Business

Scandic to Acquire Dalata Hotel Group for $1.6 Billion

Scandic Hotels Group AB, has entered into an agreement with a Scandinavian consortium, led by Pandox AB and Eiendomsspar AS, to acquire the hotel operations of the Ireland’s Dalata Hotel Group for $1.6 billion.

Proceeding with the transaction is conditional upon completion of the consortium’s takeover of Dalata, which was announced on Tuesday, a separation of Dalata’s real estate and operating businesses and necessary regulatory approvals.

Upon completion of the transaction, Scandic will add 56 new hotels to its portfolio with around 12,000 additional rooms and a further pipeline of approximately 1,900, mainly across Ireland and the UK.

The transaction is subject to completion of the Dalata acquisition, which is expected to take place towards the end of 2026. It is subject to and conditional upon completion of the consortium’s public takeover offer, the separation of Dalata’s real estate and operating business and necessary regulatory approvals.

For the financial year ended 31 December 2024, Dalata reported revenue of $757.81 million; operating profit of $184.17 million; and basic earnings per share of $41.25 cents. Dalata owns and operates hotels primarily in Ireland, where it holds a leading market position, and in the UK.

Transaction Details

Under the terms of the transaction, Scandic would take over the operations of 56 hotels. Of these hotels, 53 would be acquired on a leasehold basis and three would be managed. Scandic would be subject to new lease agreements with the Consortium for 31 of the hotels, with the remainder continuing to operate under existing third-party agreements. The consortium would maintain ownership of Dalata’s freehold and long leasehold property portfolio.

Scandic will manage Dalata’s hotel portfolio pursuant to the terms of a management agreement in the interim period between completion of the Dalata acquisition and completion of the transaction. The management fee would be paid to Scandic quarterly and calculated on the revenue of the operating business during the interim period.

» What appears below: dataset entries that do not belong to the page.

/-- The plot takes its next running context: a shadow set of another context is discarded (R320). When every resident is blocked and a
runnable batch context waits outside, a blocked one is swapped out (R141). -/
def choose (p : Nat) (s : State) : State :=
  match (s.plot p).nextRun with
  | some n =>
    modCtx n (fun x => { x with lastRun := s.now }) (modPlot p (fun q => { q with
      running := some n, moverAt := s.now
      shadow := q.shadow.map fun x => if x.any fun y => decide (y.key.context ≠ some n) then none else x }) s)
  | none =>
    let s := modPlot p (fun q => { q with running := none }) s
    if (s.plot p).swap.isSome ∨ !(s.plots.images.any fun i => (s.blockedOn i.plot i.ctx).isNone) then s
    else match s.waitVictim p with
      | none => s
      | some v => beginSwapOut p v.ctx none s

/- Placement (R42, R131, R137) -/

/-- Plots free of interactive and housekeeping work. -/
def State.batchPlots (s : State) : Nat :=
  (s.workPlots.filter fun p => !s.heldInteractive (s.plot p) && !((s.plot p).residents.any fun r => decide (r.cls = .housekeeping))).length

/-- The context can run on one of the plots that it stands on or waits for; one that has no place yet can (R131). -/
def State.runnable (s : State) (n : Nat) : Bool :=
  let at_ := s.plotsOf n ++ (s.plots.images.filter fun i => decide (i.ctx = n)).map (·.plot)
  decide (at_ = []) || at_.any fun p => (s.blockedOn p n).isNone

/-- A batch context's part of the plots: what it wants, or, when the runnable batch contexts want more than there are, its part in
proportion to its Landing quota, one at the least (R131). The context itself is counted among them. -/
def State.share (s : State) (n : Nat) (x : Ctx) : Nat :=
  let all := s.contexts.filter fun c => decide (c.2.cls = .batch) && decide (0 < c.2.want) && (decide (c.1 = n) || s.runnable c.1)
  if (all.map fun c => c.2.want).sum ≤ s.batchPlots then x.want
  else max 1 (s.batchPlots * x.landingMib / max 1 (all.map fun c => c.2.landingMib).sum)

/-- The most plots that a context may hold (R42, R131). -/
def State.plotLimit (s : State) (n : Nat) (x : Ctx) : Nat :=
  let own := if x.maxPlots = 0 then 256 else x.maxPlots
  if x.cls = .batch then min own (min (s.headroomKib n / 256) (s.share n x)) else own

/-- The context stands on the plot, has been given it, or was swapped out of it. -/
def State.hasPlace (s : State) (n p : Nat) : Bool :=
  (s.plot p).holds n || (s.plot p).claims.contains n || s.plots.images.any fun i => decide (i.ctx = n) && decide (i.plot = p)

Scandic would pay an anticipated price of $580.96 million (on a cash and debt-free basis and subject to normal completion adjustments for cash, net debt and net working capital) for the operating business, subject to adjustments as agreed upon in the framework agreement reflecting the outcome of the separation of the operating business.

More Value for Stakeholders

 Jens Mathiesen, Scandic President & CEO, said that Scandic has a strong platform, making them well-positioned to deliver on their 2030 strategy. At the same time, they were open to new business opportunities that can create more value for Scandic’s stakeholders.

He said that Dalata is a high-performing operator with strong brands and leading or established positions in attractive markets. The company primarily operates in the mid-market segment and shares a similar business model with Scandic.

“Overall, Dalata is a good fit for us. We see this as an opportunity to add a growth platform in new and attractive markets at an attractive valuation. Scandic’s strong financial position enables us to pursue this opportunity with balanced leverage. At the same time, we will continue to deliver on our existing strategy that we presented on the capital markets day,” he added.